Doing our standard battery test of 1080p video loop with 50% brightness, 50% volume, headphones plugged in, and airplane mode, a full charge on the Lenovo Legion Y540 lasted for 6 hours and 48 minutes. Charging the laptop from 0% to 100% took around 1 hour and 48 minutes. The Legion Y540’s battery life performed great for its class, almost doubling the Y545’s 3 hours and 36 minutes of battery life.

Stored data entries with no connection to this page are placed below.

/-- R255: under `COMPLETE_READS`, from a state with `ERR = 0`, `ERR` stays 0 along every run. -/
def Obligations.CompleteReadsLeaveNoError : Prop :=
  ∀ s k t, s.fsm.err = false → CompleteReads s → Reaches k s t → t.fsm.err = false

/-- R127: `T_AVAIL` is in the transport's shape with code 4, is never outstanding, and `t_avail` is not read. -/
def Obligations.AvailIsNeverIssued : Prop :=
  TCmd.code .tAvail = 4 ∧ (∀ r : Fsm, outstanding r ≠ some .tAvail ∧ (portOut r).tOp ≠ some 4) ∧
  (∀ (p : PortIn) (r : Fsm) v, clockEdge { p with tAvail := v } r = clockEdge p r)

/-! ### The decoders -/

/-- R150: `DEC11` of every word in every state, in the source's own masks; no register is written. -/
def Obligations.LinearElevenDecodes : Prop :=
  ∀ (w : Word) s, ∃ t, exec (.dec11 w) s = .next t ∧ t.fsm = s.fsm ∧
    ∀ sh, sh = (if (w >>> 11).getLsbD 4 then ((~~~(w >>> 11) + 1) &&& 0x1F).toNat else (w >>> 11).toNat) →
      t.l11Q.toNat = (w &&& 0x7FF).toNat * 2 ^ (31 - sh) ∧ fixedValue t.l11Q = ((w &&& 0x7FF).toNat : ℚ) / 2 ^ sh

/-- R170: `DEC16` of every word and exponent in every state; no register is written. -/
def Obligations.LinearSixteenDecodes : Prop :=
  ∀ (w : Word) (x : RawExp) s, ∃ t, exec (.dec16 w x) s = .next t ∧ t.fsm = s.fsm ∧
    ∀ sh, sh = ((~~~x + 1) &&& 0x1F).toNat →
      t.l16Q.toNat = w.toNat * 2 ^ (31 - sh) ∧ fixedValue t.l16Q = (w.toNat : ℚ) / 2 ^ sh

/-- R29: a decode changes nothing but the decoder's own input: no register, nothing of the transport, the channel layer or the other
decoder. -/
def Obligations.DecodeFrame : Prop :=
  ∀ s t, (∀ w, exec (.dec11 w) s = .next t → t.fsm = s.fsm ∧ t.transport = s.transport ∧ t.inputs = s.inputs ∧
      t.caller = { s.caller with l11Word := w } ∧ t.l16Q = s.l16Q) ∧
    (∀ w x, exec (.dec16 w x) s = .next t → t.fsm = s.fsm ∧ t.transport = s.transport ∧ t.inputs = s.inputs ∧
      t.caller = { s.caller with l16Word := w, l16Exp := x } ∧ t.l11Q = s.l11Q)

/-- R152: the shift count, its other form and its range. -/
def Obligations.LinearElevenShiftCount : Prop :=
  ∀ e : RawExp, shift11 e = (if e.getLsbD 4 then 32 - e.toNat else e.toNat) ∧ shift11 e = e.toInt.natAbs ∧ shift11 e ≤ 16 ∧
    (shift11 e = 16 ↔ e = 0b10000)

/-- R172. -/
def Obligations.LinearSixteenShiftCount : Prop :=
  (∀ x : RawExp, shift16 x = (32 - x.toNat) % 32 ∧ (shift16 x : Int) = (-x.toInt) % 32 ∧ shift16 x ≤ 31) ∧
  (∀ n, n ≤ 31 → ∃ x : RawExp, shift16 x = n)

/-- R88: the negation, and that it depends only on the low 5 bits, at whatever width the raw value was held. -/
def Obligations.NegationNeedsOnlyFiveBits : Prop :=
  (∀ raw : RawExp, (neg5 raw).toNat = (32 - raw.toNat) % 32) ∧ neg5 0 = 0 ∧ neg5 16 = 16 ∧
  (∀ (n : Nat) (raw : BitVec n), 5 ≤ n → neg5 (raw.setWidth 5) = (~~~raw + 1).setWidth 5)

/-- R87, R176: the two recoveries agree exactly for raw values 0 and 16 to 31. -/
def Obligations.RecoveriesAgreeExactlyOffPositive : Prop :=
  ∀ x : RawExp, shift11 x = x.toInt.natAbs ∧ (shift16 x : Int) = (-x.toInt) % 32 ∧
    (shift11 x = shift16 x ↔ x.toNat = 0 ∨ 16 ≤ x.toNat)

/-- R154: the value is the source's repeated division, never negative, zero exactly for a zero mantissa, between 1/2^16 and 2047
otherwise. -/
def Obligations.LinearElevenValue : Prop :=
  ∀ w : Word, dec11Value w = halvings (shift11 (l11RawExp w)) ((l11Mantissa w).toNat : ℚ) ∧
    dec11Value w = ((l11Mantissa w).toNat : ℚ) * 2 ^ (-(shift11 (l11RawExp w) : ℤ)) ∧ 0 ≤ dec11Value w ∧
    (dec11Value w = 0 ↔ l11Mantissa w = 0) ∧ (l11Mantissa w ≠ 0 → (1 : ℚ) / 2 ^ 16 ≤ dec11Value w) ∧ dec11Value w ≤ 2047 ∧
    dec11Value 0x8001 = 1 / 2 ^ 16 ∧ dec11Value 0x07FF = 2047

/-- R155: the port shows exactly that value; the two forms of the left shift; the top five bits and the low `L` bits are zero. -/
def Obligations.LinearElevenPortIsExact : Prop :=
  ∀ w : Word, fixedValue (dec11 w) = dec11Value w ∧ dec11 w = ((l11Mantissa w).setWidth 47) <<< (31 - shift11 (l11RawExp w)) ∧
    15 ≤ 31 - shift11 (l11RawExp w) ∧ ((l11RawExp w).getLsbD 4 = false → 31 - shift11 (l11RawExp w) = (~~~(l11RawExp w)).toNat) ∧
    ((l11RawExp w).getLsbD 4 = true → 31 - shift11 (l11RawExp w) = (l11RawExp w - 1).toNat) ∧
    (dec11 w).extractLsb' 42 5 = 0 ∧ (∀ i, i < 31 - shift11 (l11RawExp w) → (dec11 w).getLsbD i = false)

/-- R153, R157: the decoder always divides and reads the mantissa as unsigned, for a positive exponent and for `M[10] = 1` too. -/
def Obligations.LinearElevenAlwaysDividesUnsigned : Prop :=
  ∀ (e : RawExp) (m : BitVec 11),
    (e.toInt ≤ 0 → dec11Value (l11Pack e m) = (m.toNat : ℚ) * 2 ^ e.toInt) ∧
    (0 < e.toInt → dec11Value (l11Pack e m) = (m.toNat : ℚ) / 2 ^ e.toNat) ∧
    (m.getLsbD 10 = true → ∃ u, 1024 ≤ u ∧ u ≤ 2047 ∧ dec11Value (l11Pack e m) = (u : ℚ) / 2 ^ shift11 e ∧ u = m.toNat)

/-- R160: the round trip in the corrected range, and what the same construction gives beyond it. -/
def Obligations.LinearElevenRoundTrip : Prop :=
  ∀ m e, m < 2048 → e < 32 →
    (e ≤ 16 → dec11Value (BitVec.ofNat 16 (((32 - e) % 32) * 2048 + m)) = (m : ℚ) / 2 ^ e) ∧
    (17 ≤ e → dec11Value (BitVec.ofNat 16 (((32 - e) % 32) * 2048 + m)) = (m : ℚ) / 2 ^ (32 - e))

/-- R173, R175: the Linear16 value by the sign of its exponent, its repeated division and its bounds. -/
def Obligations.LinearSixteenValue : Prop :=
  ∀ (w : Word) (x : RawExp), dec16Value w x = halvings (shift16 x) (w.toNat : ℚ) ∧
    (x.toInt ≤ 0 → dec16Value w x = (w.toNat : ℚ) * 2 ^ x.toInt) ∧
    (0 < x.toInt → dec16Value w x = (w.toNat : ℚ) / 2 ^ (32 - x.toNat)) ∧
    0 ≤ dec16Value w x ∧ (dec16Value w x = 0 ↔ w = 0) ∧ (w ≠ 0 → (1 : ℚ) / 2 ^ 31 ≤ dec16Value w x) ∧ dec16Value w x ≤ 65535 ∧
    dec16Value 1 1 = 1 / 2 ^ 31 ∧ dec16Value 0xFFFF 0 = 65535

/-- R174. -/
def Obligations.LinearSixteenPortIsExact : Prop :=
  ∀ (w : Word) (x : RawExp), fixedValue (dec16 w x) = dec16Value w x ∧ dec16 w x = (w.setWidth 47) <<< (x - 1).toNat ∧
    31 - shift16 x = (x - 1).toNat ∧ (∀ i, i < (x - 1).toNat → (dec16 w x).getLsbD i = false)

/-- R180. -/
def Obligations.LinearSixteenRoundTrip : Prop :=
  ∀ (w : Word) e, e < 32 → dec16Value w (BitVec.ofNat 5 ((32 - e) % 32)) = (w.toNat : ℚ) / 2 ^ e

/-! ### The pseudo-operations -/

/-- R192, R194, R195, R196: `VIN`, `TEMP`, `IOUT`, `POUT`, each accepted and then run to its end in any schedule, with its own
command byte. -/
def Obligations.LinearElevenChannelsComplete : Prop :=
  ∀ s es rest sent, portFree s = true → s.inputs = es ++ rest → Schedule 6 es → sent = (answers es).getD 3 [] →
    ∀ p ∈ [(Instr.vin, 0x88#8), (Instr.temp, 0x8D#8), (Instr.iout, 0x8C#8), (Instr.pout, 0x96#8)],
      ∃ t u, exec p.1 s = .next t ∧ t.fsm = ⟨.sBegin, Config.devAddr, p.2, true, s.fsm.rawWord, false, false⟩ ∧ Reaches es.length t u ∧
        u.caller.result = some ⟨dec11 (resultWord true sent s.transport.draws), decide (sent.length ≠ 2)⟩ ∧
        u.caller.chan = .idle ∧ u.fsm.rawWord = resultWord true sent s.transport.draws ∧ u.fsm.done = true ∧
        u.transport.log = [.tBegin Config.devAddr, .tWrite p.2, .tEnd false, .tReq Config.devAddr 2 true, .tRead, .tRead] ∧ u.inputs = rest

/-- R193, R198: `VOUT` in any schedule: two transactions, the value first and the mode second, then the Linear16 decode; its error is
the OR. At the one edge `gap` between the two runs other agents may use the bus (R246); that the mode request is accepted at that edge
is the model's choice (log entry 8). -/
def Obligations.OutputVoltageCompletes : Prop :=
  ∀ s es₁ gap es₂ rest sent₁ sent₂, portFree s = true → s.inputs = es₁ ++ gap :: es₂ ++ rest →
    Schedule 6 es₁ → Schedule 5 es₂ → gap.rst = false → opDecodes gap = true →
    sent₁ = (answers es₁).getD 3 [] → sent₂ = (answers es₂).getD 3 [] →
    ∀ w m, w = resultWord true sent₁ s.transport.draws →
      m = receivedByte sent₂ (s.transport.draws + drawsTaken true sent₁) 0 →
      ∃ t u, exec .vout s = .next t ∧ t.fsm = ⟨.sBegin, Config.devAddr, 0x8B, true, s.fsm.rawWord, false, false⟩ ∧
        Reaches (es₁.length + (es₂.length + 1)) t u ∧
        u.caller.result = some ⟨dec16 w (m.extractLsb' 0 5), decide (sent₁.length ≠ 2) || decide (sent₂.length ≠ 1)⟩ ∧
        u.caller.chan = .idle ∧ u.fsm.rawWord = 0#8 ++ m ∧ u.fsm.done = true ∧
        u.transport.log = requestCommands true Config.devAddr 0x8B ++ requestCommands false Config.devAddr 0x20 ∧ u.inputs = rest
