-- ==== Sys2Proof/Laws/Fields.lean ====
section
/-! SUPPORT. The fields of an `RQ` descriptor (R85) and of the other bundles, as numbers. -/

namespace Sys2Proof

/-- A descriptor as a number: `LEN2` at bit 15, `A` at bit 8, `C` at bit 0 (R85). -/
theorem rqDescriptor_toNat (len2 : Bool) (a : DevAddr) (c : Byte) :
    (rqDescriptor len2 a c).toNat = len2.toNat * 32768 + a.toNat * 256 + c.toNat := by
  show (BitVec.toNat (w := 1 + 7 + 8) (BitVec.ofBool len2 ++ a ++ c)) = _
  have ha := a.isLt
  have hc := c.isLt
  rw [BitVec.toNat_append, BitVec.toNat_append, BitVec.toNat_ofBool, ← Nat.shiftLeft_add_eq_or_of_lt hc,
    ← Nat.shiftLeft_add_eq_or_of_lt ha]
  simp [Nat.shiftLeft_eq]
  omega

/-- The length bit of a descriptor (R85). -/
@[simp] theorem rqLen2_descriptor (len2 : Bool) (a : DevAddr) (c : Byte) : rqLen2 (rqDescriptor len2 a c) = len2 := by
  have ha := a.isLt
  have hc := c.isLt
  rw [rqLen2, BitVec.getLsbD, rqDescriptor_toNat, Nat.testBit_eq_decide_div_mod_eq]
  cases len2 <;> simp <;> omega

/-- The address of a descriptor (R85). -/
@[simp] theorem rqAddr_descriptor (len2 : Bool) (a : DevAddr) (c : Byte) : rqAddr (rqDescriptor len2 a c) = a := by
  have ha := a.isLt
  have hc := c.isLt
  apply BitVec.eq_of_toNat_eq
  rw [rqAddr, BitVec.extractLsb'_toNat, rqDescriptor_toNat, Nat.shiftRight_eq_div_pow]
  cases len2 <;> simp <;> omega

/-- The command of a descriptor (R85). -/
@[simp] theorem rqCmd_descriptor (len2 : Bool) (a : DevAddr) (c : Byte) : rqCmd (rqDescriptor len2 a c) = c := by
  have ha := a.isLt
  have hc := c.isLt
  apply BitVec.eq_of_toNat_eq
  rw [rqCmd, BitVec.extractLsb'_toNat, rqDescriptor_toNat, Nat.shiftRight_eq_div_pow]
  cases len2 <;> simp <;> omega

/-- A descriptor is made of its fields (R85: the three fields partition the 16 bits). -/
theorem rqDescriptor_fields (d : Word) : rqDescriptor (rqLen2 d) (rqAddr d) (rqCmd d) = d := by
  have hd := d.isLt
  apply BitVec.eq_of_toNat_eq
  rw [rqDescriptor_toNat, rqLen2, rqAddr, rqCmd, BitVec.getLsbD, Nat.testBit_eq_decide_div_mod_eq,
    BitVec.extractLsb'_toNat, BitVec.extractLsb'_toNat, Nat.shiftRight_eq_div_pow, Nat.shiftRight_eq_div_pow]
  rcases Nat.mod_two_eq_zero_or_one (d.toNat / 2 ^ 15) with h | h <;> rw [h] <;> simp <;> omega

end Sys2Proof
end

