/-- Settles O49: a channel other than `VOUT` runs one request, whose word it decodes as Linear11. -/
theorem linearElevenChannelsComplete : Obligations.LinearElevenChannelsComplete := by
  unfold Obligations.LinearElevenChannelsComplete
  rintro s es rest _ hfree hin hes rfl p hp
  obtain ⟨ch, hne, rfl⟩ : ∃ ch : Channel, ch ≠ .vout ∧ p = (ch.instr, ch.command) := by
    simp only [List.mem_cons, List.not_mem_nil, or_false] at hp
    obtain rfl | rfl | rfl | rfl := hp
    · exact ⟨.vin, by decide, rfl⟩
    · exact ⟨.temp, by decide, rfl⟩
    · exact ⟨.iout, by decide, rfl⟩
    · exact ⟨.pout, by decide, rfl⟩
  obtain ⟨hstart, u, hu, hrest, hfsm, hlog, _, c, hchan, hcaller⟩ := startChannel_runs ch hfree hin hes
  rw [takeWord_linear11 _ hne hchan, hfsm] at hcaller
  exact ⟨_, u, exec_channel ch s, hstart, hu, by simp [hcaller], by simp [hcaller], by rw [hfsm], by rw [hfsm],
    hlog, hrest⟩

/-- The exponent is read off the one byte of the mode word (R84). -/
theorem modeRawExp_append (m : Byte) : modeRawExp (0#8 ++ m) = m.extractLsb' 0 5 := by
  rw [← rawFirst_eq_append]
  exact BitVec.extractLsb'_setWidth_of_le (by decide)

/-- Settles O50: the value request runs and its word is copied; the edge `gap` accepts the mode request; that runs,
and the layer decodes as Linear16. -/
theorem outputVoltageCompletes : Obligations.OutputVoltageCompletes := by
  unfold Obligations.OutputVoltageCompletes
  rintro s es₁ gap es₂ rest _ _ hfree hin hes₁ hes₂ hrst hdec rfl rfl w m hw hm
  obtain ⟨hstart, v, hv, hvin, hvfsm, hvlog, hvdraws, c₁, hc₁, hvcaller⟩ :=
    startChannel_runs .vout hfree (rest := gap :: es₂ ++ rest) (by simp [hin]) hes₁
  rw [takeWord_vout _ hc₁, hvfsm, ← hw] at hvcaller
  have hpending : v.caller.chan = .modePending w (decide (((answers es₁).getD 3 []).length ≠ 2)) := by rw [hvcaller]
  have hidle : v.fsm.state = .sIdle := by rw [hvfsm]
  have hgap : nextEdge v = gap := nextEdge_cons hvin
  obtain ⟨x, hx⟩ :=
    step_answers (hgap ▸ hrst) (interleaved_idle ((not_busy_iff _).2 hidle)) (hgap ▸ hdec)
  obtain ⟨hxfsm, hxchan, _⟩ := step_modePending hidle hpending (hgap ▸ hrst) hx
  obtain ⟨hxlog, hxdraws⟩ := step_modePending_transport hidle hpending (hgap ▸ hrst) hx
  obtain ⟨u, hu, hrest, hufsm, hulog, _, c₂, hc₂, hucaller⟩ :=
    accepted_request_runs (rest := rest) hxfsm (by simp [step_inputs hx, hvin]) hes₂
  have hword : resultWord false ((answers es₂).getD 3 []) x.transport.draws = 0#8 ++ m := by
    rw [hxdraws, hvdraws, hm]
    rfl
  rw [hword] at hufsm
  rw [takeWord_mode (hc₂.trans hxchan), hufsm, modeRawExp_append] at hucaller
  have hreach : Reaches (es₁.length + (es₂.length + 1)) (startChannel .vout s) u :=
    reaches_trans hv ((reaches_succ hx).2 hu)
  exact ⟨_, u, exec_channel .vout s, hstart, hreach, by rw [hucaller]; rfl, by rw [hucaller], by rw [hufsm],
    by rw [hufsm], by rw [hulog, hxlog, hvlog]; rfl, hrest⟩

end Sys2Proof.Machine

namespace Sys2Proof.Machine

/-! ### A transport that completes nothing (R221) -/

theorem nextEdge_done_none {s : State} (h : ∀ e ∈ s.inputs, e.done = none) : (nextEdge s).done = none := by
  cases hin : s.inputs with
  | nil => rw [nextEdge_nil hin]; rfl
  | cons e es =>
    rw [nextEdge_cons hin]
    exact h e (by simp [hin])

/-- Over listed edges that complete nothing, and over the silence after them, a busy FSM steps and keeps every register. -/
theorem reaches_without_completion {s : State} (hb : s.fsm.busy = true) (ho : Orderly s)
    (hn : ∀ e ∈ s.inputs, e.done = none) (k : Nat) : ∃ t, Reaches k s t ∧ t.fsm = s.fsm := by
  induction k generalizing s with
  | zero => exact ⟨s, reaches_zero s, rfl⟩
  | succ k ih =>
    obtain ⟨hr, hq, hd⟩ := nextEdge_of_orderly ho
    obtain ⟨s', hstep, hin, hcore⟩ := step_orderly hb hr hq hd
    have hfsm : s'.fsm = s.fsm := by
      rw [nextEdge_done_none hn] at hcore
      exact congrArg Prod.fst hcore
    have hn' : ∀ e ∈ s'.inputs, e.done = none := fun e he => hn e (List.mem_of_mem_tail (hin ▸ he))
    obtain ⟨t, ht, hkeep⟩ := ih (hfsm ▸ hb) (orderly_reaches ho (reaches_step hstep)) hn'
    exact ⟨t, (reaches_succ hstep).2 ht, hkeep.trans hfsm⟩

/-- Settles O31: the registers stand still along the run, and in a busy state the invariant has `DONE = 0`. -/
theorem withoutCompletionTheRequestIsStuck : Obligations.WithoutCompletionTheRequestIsStuck := by
  unfold Obligations.WithoutCompletionTheRequestIsStuck
  intro s hb hinv hedges k
  have ho : Orderly s := by
    intro e he
    obtain ⟨hr, hq, hd, _⟩ := hedges e he
    exact ⟨hr, hq, hd⟩
  have hn : ∀ e ∈ s.inputs, e.done = none := by
    intro e he
    obtain ⟨_, _, _, hn⟩ := hedges e he
    exact hn
  have hdone : s.fsm.done = false := by simpa [hb] using hinv.done_idle
  obtain ⟨t, ht, hfsm⟩ := reaches_without_completion hb ho hn k
  exact ⟨t, ht, hfsm, hfsm ▸ hb, hfsm ▸ hdone⟩

end Sys2Proof.Machine

namespace Sys2Proof.Machine

/-! ### Reset against what coincides with it (R241) -/

theorem step_reset_cons {s : State} {e : Edge} {rest : List Edge} (hin : s.inputs = e :: rest) (hr : e.rst = true) :
    step s = .next (resetEdge e (driven e (setInputs rest s))) := by
  have hdrop : dropEdge s = setInputs rest s := by rw [dropEdge, hin, List.tail_cons]
  rw [step_reset (nextEdge_cons hin ▸ hr), nextEdge_cons hin, hdrop]

/-- With the channel layer idle, the caller's descriptor stands on the request port (R85, R111). -/
theorem requestPins_rq {e : Edge} {s : State} {d : Word} (hc : s.caller.chan = .idle) (hq : e.request = some (.rq d)) :
    requestPins e s = some (rqLen2 d, rqAddr d, rqCmd d) := by
  cases hl : rqLen2 d <;> simp [requestPins, hc, hq, CallerRequest.bundle, decode, hl, firstRequest]

/-- A free port accepts the descriptor presented at an edge without reset, whatever else comes there (R116). -/
theorem step_accepts_rq {s : State} {d : Word} (hp : portFree s = true) (hr : (nextEdge s).rst = false)
    (hq : (nextEdge s).request = some (.rq d)) :
    ∃ t, step s = .next t ∧ t.fsm = accept (rqLen2 d) (rqAddr d) (rqCmd d) s.fsm := by
  obtain ⟨hi, hc⟩ := (portFree_iff s).1 hp
  have hpins := requestPins_rq hc hq
  obtain ⟨t, h⟩ := step_answers hr (interleaved_idle ((not_busy_iff _).2 hi))
    (by simp [opDecodes, hq, CallerRequest.bundle, decode])
  obtain ⟨q, hsome, hfsm⟩ | ⟨hnone, _⟩ := step_idle_fsm hi hr h
  · obtain rfl := Option.some.inj (hpins.symm.trans hsome)
    exact ⟨t, h, hfsm⟩
  · simp [hpins] at hnone

/-- Settles O2: a reset edge reads neither the request nor, for the registers and the caller, the completion; it leaves
the port free, and a free port accepts. -/
theorem resetBeatsRequestAndCompletion : Obligations.ResetBeatsRequestAndCompletion := by
  unfold Obligations.ResetBeatsRequestAndCompletion
  intro s e rest hin hr
  have hstep := step_reset_cons hin hr
  refine ⟨?_, ?_, ?_⟩
  · intro q
    have hother := step_reset_cons (s := { s with inputs := { e with request := q } :: rest }) rfl hr
    exact hother.trans hstep.symm
  · intro q done
    have hother := step_reset_cons (s := { s with inputs := { e with request := q, done := done } :: rest }) rfl hr
    refine ⟨_, _, hstep, hother, ?_, ?_, ?_⟩
    · simp
    · simp [driven, drivenCaller]
    · simp
  · intro d e2 rest2 hrest hr2 hq
    generalize hu : resetEdge e (driven e (setInputs rest s)) = u at hstep
    have hfree : portFree u = true := (portFree_iff u).2 (by simp [← hu, Fsm.reset])
    have hnext : nextEdge u = e2 := nextEdge_cons (es := rest2) (by simp [← hu, hrest])
    obtain ⟨t, ht, hfsm⟩ := step_accepts_rq hfree (hnext ▸ hr2) (hnext ▸ hq)
    exact ⟨t, reaches_trans (reaches_step hstep) (reaches_step ht), by simp [hfsm], by simp [hfsm], by simp [hfsm],
      by simp [hfsm]⟩

/-! ### What a reset leaves in the transport (R31, R242, R247) -/

@[simp] theorem abandonBus_bus (e : Edge) (r : Fsm) (t : Transport) : (abandonBus e r t).bus = t.bus := by
  unfold abandonBus
  split <;> rfl

theorem abandonBus_open {e : Edge} {r : Fsm} (t : Transport) (h : leavesOpen e r = true) :
    (abandonBus e r t).ready = false := by
  simp [abandonBus, h]

theorem abandonBus_closed {e : Edge} {r : Fsm} (t : Transport) (h : leavesOpen e r = false) : abandonBus e r t = t := by
  simp [abandonBus, h]

/-- With no one else on the transport, a reset edge completes what the transport completes and may leave a transaction
open. -/
theorem resetEdge_transport {e : Edge} (s : State) (hq : e.outside = .quiet) :
    (resetEdge e s).transport = abandonBus e s.fsm (completeUnderReset e s).transport := by
  simp [resetEdge, hq, resetBlock]
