-- ==== Sys2Proof/Machine/Reference.lean ====
section
/-! DEFINITION. The companion encoder as a reference function (40_encoder): it shares no state with the
framer and writes `tx` only. -/

namespace Sys2Proof.Machine

/-- `SEND t, v0, .., vk-1` (40_encoder R100, R104): the bytes of `Enc` go to the sink. The type is not
checked (R103, D19). A call that R100 or R102 does not admit "does not exist" and is refused (U16). -/
def execSend (t : Byte) (values : List (List Byte)) (s : State) : Host.Outcome State Fault Refusal :=
  if sendCountOk values then
    if sendWidthsOk values then
      if s.sendTotalOk values then .next (s.txWrite (encodeMessage t values))
      else .refused .payloadAboveMax
    else .refused .emptyValue
  else .refused .tooManyValues

end Sys2Proof.Machine
end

For the price tag of PHP 89,995, it’s hard to suggest this variant of the Lenovo Legion Y540. It’s only PHP 5,000 less than the Legion Y545, and you’ll be spending more money down the line upgrading the RAM, further reducing the price gap. If you had the budget, we’d recommend you go for the Legion Y545 instead, and you’ll be getting a far better display capable of high refresh rates, twice as much RAM, and a more compact body.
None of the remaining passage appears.